Mitt Romney's not only telling opportunistic lies about his meeting with the lat Glen Doherty. He is also lying when he talks about his fantasy land tax plan. Simple math demonstrates that the numbers do not add up. Even elementary school level math proves it easily if one adds it a 20% tax cut across the board and massive increases in military spending - spending at levels even the Pentagon has not requested. A column in the Washington Post looks at Romney's dishonest approach to tax policy - his lies, if you will - that he repeated again during last week's debate. The fact that most in the mainstream news media are not hammering Romney on this issue is akin to the same abandonment of journalistic responsibility that got the nation in the fool's errand known as the Iraq War. Liars need to be exposed to protect the nation's well being. Here are some column excerpts:
I’ve said this before, but Mitt Romney’s new formulation of his tax plan — one he used at the debate, and which he repeated to Wolf Blitzer yesterday — makes it absolutely clear that he’s lying about something. You don’t need complicated Tax Policy Center analysis, or for that matter anything beyond basic logic, to see why his pledge of revenue neutrality doesn’t jibe with what he’s saying. Here’s his quote to Blitzer:
“Well, I’ve made it pretty clear that my principles are, number one, simplify the code; number two, create incentives for small businesses and large businesses to grow; number three, don’t reduce the burden on high income taxpayers; and number four, remove the burden somewhat from middle income people.”Now, in real life, we know that Romney’s actual specific pledges would yield a big tax cut for the rich. But even if you accept this version of Romney’s plan — even if you accept that Romney would cut the wealthy’s tax rates, and then offset that by taking away loopholes and deductions the rich enjoy — the overall math of his plan simply can’t work.
For some people, Romney says he’ll keep taxes the same. For everyone else, he’ll lower them.
I’ll repeat that just to make sure everyone gets it. Some have the same taxes; some have less.
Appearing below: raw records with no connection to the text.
/-- The moves into a register named by a code (43_move.md): source and destination. -/
def regDestView (i : Instr) : Option (WordSrc × Reg) :=
  match i with
  | .movRegReg d r => some (.reg r, d)
  | .movMixpReg r => some (.mixp, r)
  | .movIndReg r n m => some (.ind n m, r)
  | .movSpReg r => some (.top, r)
  | .movDirectRn n a => some (.data (.direct a), n.reg)
  | .movLongReg r v => some (.imm v, r)
  | .movShortRn n v => some (.imm (v.signExtend 16), n.reg)
  | .movShortExt e v => some (.imm (v.signExtend 16), e.reg)
  | .movShortSv v => some (.imm (v.signExtend 16), .sv)
  | .movpLowReg d r => some (.prog d, r)
  | .popReg r => some (.pop, r)
  | _ => none

/-- What a move puts into an accumulator: a word sign-extended, a word in the low part, a word in the high part, a word in
the high part with the extension kept, another accumulator, the shifted p (R30, R331, R332, R345). -/
inductive AccValue where
  | full (w : WordSrc)
  | low (w : WordSrc)
  | high (w : WordSrc)
  | highKeep (w : WordSrc)
  | acc (i : AB)
  | product
  deriving DecidableEq, Repr

/-- The moves into a whole accumulator, or into a part of one that is not named by a register code. -/
def accDestView (i : Instr) : Option (AccValue × AB) :=
  match i with
  | .movRegReg .a0 .p => some (.product, .a0)
  | .movRegReg .a1 .p => some (.product, .a1)
  | .movAccAcc src d => some (.acc src, d)
  | .movRegB b r => some (.full (.reg r), b.ab)
  | .movXAcc d => some (.full .x, d)
  | .movIndB b n m => some (.full (.ind n m), b.ab)
  | .movDirectAcc d a => some (.full (.data (.direct a)), d)
  | .movDirectPart .b0l a => some (.low (.data (.direct a)), .b0)
  | .movDirectPart .b0h a => some (.high (.data (.direct a)), .b0)
  | .movDirectPart .b1l a => some (.low (.data (.direct a)), .b1)
  | .movDirectPart .b1h a => some (.high (.data (.direct a)), .b1)
  | .movDirectPart .a0l a => some (.low (.data (.direct a)), .a0)
  | .movDirectPart .a0h a => some (.high (.data (.direct a)), .a0)
  | .movDirectPart .a1l a => some (.low (.data (.direct a)), .a1)
  | .movDirectPart .a1h a => some (.high (.data (.direct a)), .a1)
  | .movDirectHighEu d a => some (.highKeep (.data (.direct a)), d.ab)
  | .movDirLongA d v => some (.full (.data (.dirLong v)), d.ab)
  | .movLongB b v => some (.full (.imm v), b.ab)
  | .movShortLow d v => some (.low (.imm (v.setWidth 16)), d.ab)
  | .movShortHigh d v => some (.high (.imm (v.signExtend 16)), d.ab)
  | .movIdx7A d o => some (.full (.data (.idx7 o)), d.ab)
  | .movIdx16A d v => some (.full (.data (.idx16 v)), d.ab)
  | .movRepcB0 => some (.full .repc, .b0)
  | .movRepcB1 => some (.full .repc, .b1)
  | .movRepcA0 => some (.full .repc, .a0)
  | .movRepcA1 => some (.full .repc, .a1)
  | .movDvmB0 => some (.full .dvm, .b0)
  | .movDvmB1 => some (.full .dvm, .b1)
  | .movDvmA0 => some (.full .dvm, .a0)
  | .movDvmA1 => some (.full .dvm, .a1)
  | _ => none

/-- Where a move or a push stores (43_move.md): a data address, the address in rN with its post-modification, the stack. -/
inductive Target where
  | direct (a : BitVec 8)
  | long (v : Word)
  | idx7 (o : BitVec 7)
  | idx16 (v : Word)
  | ind (n : RN) (m : PostMod)
  | push
  deriving DecidableEq, Repr

/-- The moves and pushes that store a word in data memory. -/
def memDestView (i : Instr) : Option (WordSrc × Target) :=
  match i with
  | .movRegInd r n m => some (.reg r, .ind n m)
  | .movRnDirect n a => some (.reg n.reg, .direct a)
  | .movPartDirect .b0l a => some (.part .b0 false, .direct a)
  | .movPartDirect .b0h a => some (.part .b0 true, .direct a)
  | .movPartDirect .b1l a => some (.part .b1 false, .direct a)
  | .movPartDirect .b1h a => some (.part .b1 true, .direct a)
  | .movPartDirect .a0l a => some (.part .a0 false, .direct a)
  | .movPartDirect .a0h a => some (.part .a0 true, .direct a)
  | .movPartDirect .a1l a => some (.part .a1 false, .direct a)
  | .movPartDirect .a1h a => some (.part .a1 true, .direct a)
  | .movSvDirect a => some (.reg .sv, .direct a)
  | .movLowDirLong d v => some (.part d.ab false, .long v)
  | .movLowIdx7 d o => some (.part d.ab false, .idx7 o)
  | .movLowIdx16 d v => some (.part d.ab false, .idx16 v)
  | .pushReg r => some (.reg r, .push)
  | .pushLong v => some (.imm v, .push)
  | _ => none

/-- The registers outside REG that a move writes, and sv (43_move.md R337, R346, R350 to R352, R357). -/
inductive Special where
  | mixp | sv | icr | x | dvm
  deriving DecidableEq, Repr

/-- The moves into mixp, sv, icr, x, dvm. -/
def specialView (i : Instr) : Option (WordSrc × Special) :=
  match i with
  | .movRegMixp r => some (.reg r, .mixp)
  | .movDirectSv a => some (.data (.direct a), .sv)
  | .movRegIcr r => some (.reg r, .icr)
  | .movImmIcr v => some (.imm (v.setWidth 16), .icr)
  | .movB0lX => some (.part .b0 false, .x)
  | .movB1lX => some (.part .b1 false, .x)
  | .movA0lX => some (.part .a0 false, .x)
  | .movA1lX => some (.part .a1 false, .x)
  | .movB0lDvm => some (.part .b0 false, .dvm)
  | .movB1lDvm => some (.part .b1 false, .dvm)
  | .movA0lDvm => some (.part .a0 false, .dvm)
  | .movA1lDvm => some (.part .a1 false, .dvm)
  | _ => none

/-- `movr` in its three forms. -/
def roundView (i : Instr) : Option (Src × AB) :=
  match i with
  | .movrReg d r => some (.reg r, d.ab)
  | .movrInd d n m => some (.ind n m, d.ab)
  | .movrIndPart d q m => some (.ind q.rn m, d)
  | _ => none

/-- The count of a `rep` or a `bkrep`: an immediate or a register (R400, R401, R404, R405). -/
inductive Count where
  | imm (v : BitVec 8)
  | reg (r : Reg)
  deriving DecidableEq, Repr

/-- `rep` in its two forms. -/
def repView (i : Instr) : Option (Count) :=
  match i with
  | .repShort v => some (.imm v)
  | .repReg r => some (.reg r)
  | _ => none

/-- `bkrep` in its two forms: the count, the last address. -/
def bkrepView (i : Instr) : Option (Count × Word) :=
  match i with
  | .bkrepShort v w2 => some (.imm v, w2)
  | .bkrepReg r w2 => some (.reg r, w2)
  | _ => none

/-- The target of a branch or a call (R421 to R425), in the state the instruction executes in: pc is the address after it. -/
inductive Goal where
  | word (v : Word)
  | relative (o : BitVec 7)
  | low (d : AX)
  deriving DecidableEq, Repr

/-- `br`, `brr`. -/
def branchView (i : Instr) : Option (Cond × Goal) :=
  match i with
  | .br c v => some (c, .word v)
  | .brr o c => some (c, .relative o)
  | _ => none

/-- `call`, `callr`, `calla`. -/
def callView (i : Instr) : Option (Cond × Goal) :=
  match i with
  | .call c v => some (c, .word v)
  | .callr o c => some (c, .relative o)
  | .callaA0 => some (.always, .low .a0)
  | .callaA1 => some (.always, .low .a1)
  | _ => none

/-! ### Operands of the multiplies -/

/-- The operands can be read; the two addresses of a dual form are in their spaces (R86). -/
def factorsReady (f : Factors) (s : State) : Bool :=
  match f with
  | .y x => ready x s
  | .dual j _ i _ =>
    decide (s.chip.yramconf.toNat * 1024 ≤ (s.ptr j.rn).toNat) && decide ((s.ptr i.rn).toNat < s.chip.yramconf.toNat * 1024) &&
      s.readable (s.ptr j.rn) && s.readable (s.ptr i.rn)
  | .long n _ _ => s.readable (s.ptr n)
  | .short _ => true
  | .square x => ready x s
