-- ==== Sys2Proof/Laws/Ops.lean ====
section
/-! SUPPORT. For each shared operation, once, everything it can do when it answers a next state, and when it does. -/

namespace Sys2Proof.Machine

variable {s t : State} {a v : Word} {r : Reg}

/-! ### The two spaces -/

theorem readData_of_readable (h : s.readable a = true) (k : Word → State → Out) :
    readData s a k = k (Memory.word s.dmem a) s := by
  unfold State.readable at h; unfold readData; split at h <;> simp_all

theorem writeData_of_writable (h : s.writable a = true) (k : State → Out) :
    writeData s a v k = k { s with dmem := Memory.setWord s.dmem a v } := by
  unfold State.writable at h; unfold writeData; simp only [beq_iff_eq] at h; simp [h]

theorem readProg_of_readable (h : s.progReadable a = true) (k : Word → State → Out) :
    readProg s a k = k (Memory.word s.pmem a) s := by
  unfold State.progReadable at h; unfold readProg; split at h <;> simp_all

theorem writeProg_of_writable (h : s.progWritable a = true) (k : State → Out) :
    writeProg s a v k = k { s with pmem := Memory.setWord s.pmem a v } := by
  unfold State.progWritable at h; unfold writeProg; simp only [beq_iff_eq] at h; simp [h]

/-- A data read goes on in two ways: with the stored word, or with the answer of a device. -/
theorem readData_eq_next {k : Word → State → Out} :
    readData s a k = .next t ↔
      (s.readable a = true ∧ k (Memory.word s.dmem a) s = .next t) ∨
      (regionKind s.chip.dataMap a = .device ∧ k (Config.freeDevice s.freeCtr) (s.presentRead .data a) = .next t) := by
  unfold State.readable readData; cases regionKind s.chip.dataMap a <;> simp

/-- A data write goes on in three ways: the word is stored, a rom keeps its own, or the word is presented to a device. -/
theorem writeData_eq_next {k : State → Out} :
    writeData s a v k = .next t ↔
      (s.writable a = true ∧ k { s with dmem := Memory.setWord s.dmem a v } = .next t) ∨
      (regionKind s.chip.dataMap a = .rom ∧ k s = .next t) ∨
      (regionKind s.chip.dataMap a = .device ∧ k (s.presentWrite .data a v) = .next t) := by
  unfold State.writable writeData; cases regionKind s.chip.dataMap a <;> simp

/-- The same for a read of the program space by `movp`. -/
theorem readProg_eq_next {k : Word → State → Out} :
    readProg s a k = .next t ↔
      (s.progReadable a = true ∧ k (Memory.word s.pmem a) s = .next t) ∨
      (regionKind s.chip.progMap a = .device ∧ k (Config.freeDevice s.freeCtr) (s.presentRead .program a) = .next t) := by
  unfold State.progReadable readProg; cases regionKind s.chip.progMap a <;> simp

/-- A write of the program space by `movd` goes on in two ways: the word is stored, or presented to a device. -/
theorem writeProg_eq_next {k : State → Out} :
    writeProg s a v k = .next t ↔
      (s.progWritable a = true ∧ k { s with pmem := Memory.setWord s.pmem a v } = .next t) ∨
      (regionKind s.chip.progMap a = .device ∧ k (s.presentWrite .program a v) = .next t) := by
  unfold State.progWritable writeProg; cases regionKind s.chip.progMap a <;> simp

theorem fetchWord_eq_next {k : Word → Out} :
    fetchWord s a k = .next t ↔ s.progReadable a = true ∧ k (Memory.word s.pmem a) = .next t := by
  unfold State.progReadable fetchWord; cases regionKind s.chip.progMap a <;> simp

theorem State.readable_of_writable (h : s.writable a = true) : s.readable a = true := by
  unfold State.writable at h; unfold State.readable; simp only [beq_iff_eq] at h; simp [h]

/-- What can be read and written where depends on the chip alone. -/
theorem State.readable_congr (h : t.chip = s.chip) (a : Word) : t.readable a = s.readable a := by
  simp [State.readable, h]

theorem State.writable_congr (h : t.chip = s.chip) (a : Word) : t.writable a = s.writable a := by
  simp [State.writable, h]

/-! ### Registers -/

theorem readReg_eq_next {k : Word → State → Out} :
    readReg s r k = .next t ↔
      r.is16 = true ∧ s.hasReg r = true ∧ k (s.regValue r) (s.afterRead r) = .next t := by
  unfold readReg; cases r.is16 <;> cases s.hasReg r <;> simp

theorem readReg_of_ready (h : r.is16 = true) (h' : s.hasReg r = true) (k : Word → State → Out) :
    readReg s r k = k (s.regValue r) (s.afterRead r) := by simp [readReg, h, h']

theorem readMovSource_eq_next {k : Word → State → Out} :
    readMovSource s r k = .next t ↔
      (∃ i high, Reg.part r = some (i, high) ∧ readPart s i high k = .next t) ∨
      (Reg.part r = none ∧ readReg s r k = .next t) := by
  unfold readMovSource
  cases h : Reg.part r with
  | none => simp
  | some q =>
    simp only [reduceCtorEq, false_and, or_false]
    exact ⟨fun h => ⟨q.1, q.2, rfl, h⟩, fun ⟨i, high, e, g⟩ => by cases e; exact g⟩

theorem writeMovDest_eq_next : writeMovDest s r v = .next t ↔ s.hasReg r = true ∧ s.movReg r v = t := by
  unfold writeMovDest; cases s.hasReg r <;> simp

/-! ### Operands -/

theorem readSrc_direct {d : BitVec 8} (h : s.readable (s.addrDirect d) = true) (k : Word → State → Out) :
    readSrc (.direct d) s k = k (Memory.word s.dmem (s.addrDirect d)) s := readData_of_readable h k

theorem readSrc_ind {n : RN} {m : PostMod} (h : s.readable (s.ptr n) = true) (k : Word → State → Out) :
    readSrc (.ind n m) s k = k (Memory.word s.dmem (s.ptr n)) (s.bump n m) :=
  readData_of_readable h fun v t => k v (t.bump n m)

theorem readSrc_reg (h : r.is16 = true) (h' : s.hasReg r = true) (k : Word → State → Out) :
    readSrc (.reg r) s k = k (s.regValue r) (s.afterRead r) := readReg_of_ready h h' k

/-- What reading an operand leaves of a state: reads of devices presented, pointers post-modified, free values used. -/
inductive AfterRead (s : State) : State → Prop where
  | same : AfterRead s s
  | device {u : State} (p : Space) (a : Word) (h : AfterRead s u) : AfterRead s (u.presentRead p a)
  | bumped {u : State} (n : RN) (m : PostMod) (h : AfterRead s u) : AfterRead s (u.bump n m)
  | free {u : State} (c : Nat) (h : AfterRead s u) : AfterRead s { u with freeCtr := c }

/-- Reading an operand changes the pointers, the accesses shown and the free-value counter alone. -/
theorem AfterRead.frame {u : State} (h : AfterRead s u) :
    u = { s with dau := u.dau, out := u.out, freeCtr := u.freeCtr } := by
  induction h with
  | same => rfl
  | device p a _ ih => rw [ih]; rfl
  | bumped n m _ ih => rw [ih]; cases n <;> rfl
  | free c _ ih => rw [ih]

theorem AfterRead.ofReg (s : State) (r : Reg) : AfterRead s (s.afterRead r) := by
  unfold State.afterRead; split_ifs
  · exact .free _ .same
  · exact .device _ _ .same
  · exact .same

/-- A data read goes on with some word in a state that reading an operand leaves. -/
theorem readData_next {k : Word → State → Out} (h : readData s a k = .next t) :
    ∃ w u, AfterRead s u ∧ k w u = .next t := by
  rcases readData_eq_next.1 h with ⟨-, h⟩ | ⟨-, h⟩
  · exact ⟨_, _, .same, h⟩
  · exact ⟨_, _, .device _ _ .same, h⟩

theorem readSrc_next {x : Src} {k : Word → State → Out} (h : readSrc x s k = .next t) :
    ∃ w u, AfterRead s u ∧ k w u = .next t := by
  cases x with
  | direct d => exact readData_next h
  | ind n m =>
    obtain ⟨w, u, hu, hk⟩ := readData_next (k := fun v t => k v (t.bump n m)) h
    exact ⟨w, _, .bumped n m hu, hk⟩
  | reg r => exact ⟨_, _, .ofReg s r, (readReg_eq_next.1 h).2.2⟩

theorem readAlu_next {x : AluSrc} {e : Ext} {k : Acc → State → Out} (h : readAlu x e s k = .next t) :
    ∃ b u, AfterRead s u ∧ k b u = .next t := by
  unfold readAlu at h
  split at h
  · obtain ⟨w, u, hu, hk⟩ := readSrc_next h; exact ⟨_, u, hu, hk⟩
  · obtain ⟨w, u, hu, hk⟩ := readSrc_next h; exact ⟨_, u, hu, hk⟩
  · split_ifs at h
    · exact ⟨_, _, .same, h⟩
    · exact ⟨_, _, .same, h⟩
    · exact ⟨_, _, .same, h⟩
    · obtain ⟨w, u, hu, hk⟩ := readSrc_next h; exact ⟨_, u, hu, hk⟩
  · exact ⟨_, _, .same, h⟩
  · exact ⟨_, _, .same, h⟩
  · obtain ⟨w, u, hu, hk⟩ := readData_next h; exact ⟨_, u, hu, hk⟩
  · obtain ⟨w, u, hu, hk⟩ := readData_next h; exact ⟨_, u, hu, hk⟩
  · obtain ⟨w, u, hu, hk⟩ := readData_next h; exact ⟨_, u, hu, hk⟩

theorem AfterRead.trans {u w : State} (h : AfterRead s u) (g : AfterRead u w) : AfterRead s w := by
  induction g with
  | same => exact h
  | device p a _ ih => exact .device p a ih
  | bumped n m _ ih => exact .bumped n m ih
  | free c _ ih => exact .free c ih

theorem readMul_next {x : MulSrc} {k : Word → Word → State → Out} (h : readMul x s k = .next t) :
    ∃ y w u, AfterRead s u ∧ k y w u = .next t := by
  unfold readMul at h
  split at h
  · obtain ⟨w, u, hu, hk⟩ := readSrc_next h; exact ⟨_, w, u, hu, hk⟩
  · obtain ⟨w, u, hu, hk⟩ := readSrc_next h; exact ⟨_, w, u, hu, hk⟩
  · obtain ⟨w, u, hu, hk⟩ := readSrc_next h; exact ⟨_, w, u, hu, hk⟩
  · split_ifs at h
    · obtain ⟨y, u, hu, h⟩ := readData_next h
      obtain ⟨x, v, hv, h⟩ := readData_next h
      exact ⟨y, x, _, .bumped _ _ (.bumped _ _ (hu.trans hv)), h⟩
    · exact ⟨_, _, _, .free _ (.bumped _ _ (.bumped _ _ .same)), h⟩
  · obtain ⟨w, u, hu, hk⟩ := readSrc_next h; exact ⟨w, _, u, hu, hk⟩

theorem readExp_next {x : ExpSrc} {k : Acc → State → Out} (h : readExp x s k = .next t) :
    ∃ b u, AfterRead s u ∧ k b u = .next t := by
  unfold readExp at h
  split at h
  · obtain ⟨w, u, hu, hk⟩ := readSrc_next h; exact ⟨_, u, hu, hk⟩
  · split_ifs at h
    · exact ⟨_, _, .same, h⟩
    · exact ⟨_, _, .same, h⟩
    · obtain ⟨w, u, hu, hk⟩ := readSrc_next h; exact ⟨_, u, hu, hk⟩
  · exact ⟨_, _, .same, h⟩

/-! ### The stack and the entry of a service routine -/

theorem push_eq_next {k : State → Out} :
    push s v k = .next t ↔
      (s.writable (s.dau.sp - 1) = true ∧
        k { s with dmem := Memory.setWord s.dmem (s.dau.sp - 1) v, dau := { s.dau with sp := s.dau.sp - 1 } } = .next t) ∨
      (regionKind s.chip.dataMap (s.dau.sp - 1) = .rom ∧
        k { s with dau := { s.dau with sp := s.dau.sp - 1 } } = .next t) ∨
      (regionKind s.chip.dataMap (s.dau.sp - 1) = .device ∧
        k { s.presentWrite .data (s.dau.sp - 1) v with dau := { s.dau with sp := s.dau.sp - 1 } } = .next t) :=
  writeData_eq_next

theorem pop_eq_next {k : Word → State → Out} :
    pop s k = .next t ↔
      (s.readable s.dau.sp = true ∧
        k (Memory.word s.dmem s.dau.sp) { s with dau := { s.dau with sp := s.dau.sp + 1 } } = .next t) ∨
      (regionKind s.chip.dataMap s.dau.sp = .device ∧
        k (Config.freeDevice s.freeCtr)
          { s.presentRead .data s.dau.sp with dau := { s.dau with sp := s.dau.sp + 1 } } = .next t) :=
  readData_eq_next

/-- What taking an interrupt or a trap leaves of memory, of the block-repeat levels and of the waiting delayed return. -/
theorem enter_next {k : Source} (h : enter k s = .next t) :
    ((s.writable (s.dau.sp - 1) = true ∧ t.dmem = Memory.setWord s.dmem (s.dau.sp - 1) s.pc) ∨
        ((regionKind s.chip.dataMap (s.dau.sp - 1) = .rom ∨ regionKind s.chip.dataMap (s.dau.sp - 1) = .device) ∧
          t.dmem = s.dmem)) ∧
      t.pmem = s.pmem ∧ t.pc = k.vector ∧ t.icr = s.icr ∧ t.svc.dret = s.svc.dret ∧ t.svc.hold = s.svc.hold ∧
      t.chip = s.chip := by
  unfold enter at h
  rcases push_eq_next.1 h with ⟨hw, h⟩ | ⟨hw, h⟩ | ⟨hw, h⟩ <;> simp only [Host.Outcome.next.injEq] at h <;> subst h
  · refine ⟨.inl ⟨hw, ?_⟩, ?_⟩ <;> split <;> first | rfl | exact ⟨rfl, rfl, rfl, rfl, rfl, rfl⟩
  · refine ⟨.inr ⟨.inl hw, ?_⟩, ?_⟩ <;> split <;> first | rfl | exact ⟨rfl, rfl, rfl, rfl, rfl, rfl⟩
  · refine ⟨.inr ⟨.inr hw, ?_⟩, ?_⟩ <;> split <;> first | rfl | exact ⟨rfl, rfl, rfl, rfl, rfl, rfl⟩

/-! ### The step -/

theorem runInstr_eq_next {i : Instr} :
    runInstr i s = .next t ↔
      hazard (Instr.traits i) s.pc (s.begin (Instr.traits i).words) = none ∧
      ∃ u, exec i (s.begin (Instr.traits i).words) = .next u ∧ u.finish s (Instr.traits i) = t := by
  unfold runInstr
  simp only []
  cases hazard (Instr.traits i) s.pc (s.begin (Instr.traits i).words) with
  | some r => simp
  | none => cases exec i (s.begin (Instr.traits i).words) <;> simp

theorem fetch_next {k : Word → Word → Out} (h : fetch s k = .next t) :
    s.progReadable s.pc = true ∧ ∃ v, k (Memory.word s.pmem s.pc) v = .next t := by
  unfold fetch at h
  obtain ⟨h1, h⟩ := fetchWord_eq_next.1 h
  refine ⟨h1, ?_⟩
  split_ifs at h
  · exact ⟨_, (fetchWord_eq_next.1 h).2⟩
  · exact ⟨_, h⟩

/-- Everything a step can be: the reset event, an entry, or one instruction, the inserted or the fetched one. -/
theorem step_next (h : step s = .next t) :
    (s.pins.reset = true ∧ s.resetEvent = t) ∨
    (s.pins.reset = false ∧ ∃ k, s.accepted = some k ∧ enter k { s with out := Outputs.quiet } = .next t) ∨
    (s.pins.reset = false ∧ s.accepted = none ∧
      ((s.svc.inBoot = true ∧ s.pc = 0 ∧
          runInstr bootInstr { s with svc := { s.svc with inBoot := false } } = .next t) ∨
        ∃ v i, decode (Memory.word s.pmem s.pc) v = .ok i ∧ runInstr i s = .next t)) := by
  unfold step stepOnce at h
  by_cases hr : s.pins.reset = true
  · rw [if_pos hr] at h
    exact .inl ⟨hr, by simpa using h⟩
  · have hr' : s.pins.reset = false := by simpa using hr
    rw [if_neg hr] at h
    cases ha : s.accepted with
    | some k => rw [ha] at h; exact .inr (.inl ⟨hr', k, rfl, h⟩)
    | none =>
      rw [ha] at h
      refine .inr (.inr ⟨hr', rfl, ?_⟩)
      by_cases hb : (s.svc.inBoot && s.pc == 0) = true
      · simp only [hb, if_true] at h
        simp only [Bool.and_eq_true, beq_iff_eq] at hb
        exact .inl ⟨hb.1, hb.2, h⟩
      · simp only [hb] at h
        obtain ⟨-, v, h⟩ := fetch_next h
        cases hd : decode (Memory.word s.pmem s.pc) v with
        | ok i => rw [hd] at h; exact .inr ⟨v, i, hd, h⟩
        | error e => rw [hd] at h; cases h

end Sys2Proof.Machine
end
I’ll even put Romney’s pledge in equation form, for those mathematically inclined:
0 + (-X) = 0, where X > 0That simply can’t work. Romney can’t do what he says and yet keep revenues the same. At least, not unless he’s using one of those spells that Hermione bothered learning while everyone else was hanging out on the Quidditch pitch.
There’s just no excuse for reporters to ignore this glaring, central impossibility. Hey, reporters! Next time you interview Mitt Romney and he repeats this formula about lower taxes for some and the same taxes for everyone else, ask him how that goes with his pledge that he won’t increase the deficit with his tax plan.
And while you’re at it, push him on the real key question: if it turned out that his fantasy math falls short and the experts are correct, what would he give up: the big cut in rates? Tax levels for the middle class? Or revenue neutrality? It has to be one of them. Because not even Dumbledore could make Romney’s basic “principles” work.